That's a big problem too, but it's not only about Exchange. (eg. Postfix can be configured to behave like that too.)

Every postmaster in larger german companies knowing the law will try to avoid this, but in smaller companies I often had seen such misconfiguration. Most of them were administrated by law unknowing Power-Users doing that besides their daily businesses, not by real administrators as their daily businesses.

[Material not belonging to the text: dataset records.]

/-- Once it has moved, the transmitter is owed nothing. -/
theorem not_transmitterOwed_of_transmitter {s t : State} (hturn : nextTurn s = .transmitter) (h : step s = .next t) :
    ¬ TransmitterOwed t := by
  cases (step_of_transmitter hturn).symm.trans h
  rintro ⟨hen, hfull, -⟩
  rcases txStep_enabled_or_disabled (turnTaken s) with ⟨hen', hfull'⟩ | hdis
  · rw [txStep_of_enabled hen' hfull'] at hfull
    exact absurd hfull (by simp)
  · rw [txStep_of_disabled hdis] at hen hfull
    rcases hdis with hdis | hempty
    · exact Bool.false_ne_true (hdis.symm.trans hen)
    · exact Bool.false_ne_true (hempty.symm.trans hfull)

/-- Settles O58: owed for ever, the transmitter would move by fairness, and then not be owed. -/
theorem fairTransmitterIsNotOwedForEver : Obligations.FairTransmitterIsNotOwedForEver := by
  intro run hrun hfair n
  by_contra hnever
  have howed : ∀ m, n ≤ m → TransmitterOwed (run m) := fun m hm => by
    by_contra hnot
    exact hnever ⟨m, hm, hnot⟩
  obtain ⟨m, hm, hturn⟩ := hfair n howed
  exact not_transmitterOwed_of_transmitter hturn (hrun m) (howed (m + 1) (Nat.le_succ_of_le hm))

end Sys2Proof.Machine

/-! The driver on a simulated block (42_driver.md R98; the fixture of 90_conflicts.md C2). -/

namespace Sys2Proof.Machine

/-- The words a `PUTCHAR` writes to `data` (42_driver.md R102). -/
def putCharWords (c : Byte) : List Word := if c = 0x0A#8 then [0x0D#32, 0x0A#32] else [c.setWidth 32]

/-- The turns a `PUTCHAR` takes on a block that is always ready: a poll and a write for each word. -/
def putCharTurns (c : Byte) : Nat := if c = 0x0A#8 then 4 else 2

theorem driverTurn_recordingBlock_putChar (base : Word) (c : Byte) (log : List Word) :
    driverTurn (recordingBlock base) (.putChar c) log = .next (log, .continues (afterFirstWait c)) := by
  simp [driverTurn, pollTxReady, recordingBlock, thenLeave]

theorem driverTurn_recordingBlock_waitTxReady (base : Word) (log : List Word) :
    driverTurn (recordingBlock base) .waitTxReady log = .next (log, .continues []) := by
  simp [driverTurn, pollTxReady, recordingBlock, thenLeave]

theorem driverTurn_recordingBlock_sendByte (base : Word) (c : Byte) (returns : Bool) (log : List Word) :
    driverTurn (recordingBlock base) (.sendByte c returns) log =
      .next (log ++ [c.setWidth 32], .ends (if returns = true then some c else none)) := by
  simp [driverTurn, driverSendByte, recordingBlock, thenLeave]

/-- A turn of the driver that answers a next state comes before the turns after it. -/
theorem driverRun_cons {σ φ ρ : Type} {block : RegisterBlock σ φ ρ} {c : DriverCall} {s t : σ} {rest : CallRest}
    (h : driverTurn block c s = .next (t, rest)) {n : Nat} {calls : List DriverCall} {o : DriverOutcome σ}
    (ho : driverRun block n (rest.left ++ calls) t = .next o) :
    driverRun block (n + 1) (c :: calls) s = .next (o.after rest) := by
  rw [driverRun, h]
  simp only [ho]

jimimaseye wrote: Now, consider what would then happen if the SENDERS server has such filters on that prevents the originating user from seeing such NDR returns? In this case, the exchange server 'accepted' the email, didnt deliver it to anyone (as it has no idea who to deliver it to) and yet didnt refuse the original delivery request in the first place. (And its better-late-than-never approach of sending you back an email a couple of minutes later doesnt work as the original sender might see such an email due to the reasons above).
I'd say that's exactly the reason why it *is* better to reject mails during transmission. The sending server has to generate the (real) NDR and you haven't to deliver the mail as it wasn't accepted in first.

By law, in germany the corporate has also to archive every mail which concerns to a business deal in a way it can't be modified or deleted. As the postmaster cannot know which emails this will be, the most mailservers are configured to archive every arriving mail. This will be another reason to avoid as much unnecessary mails as possible.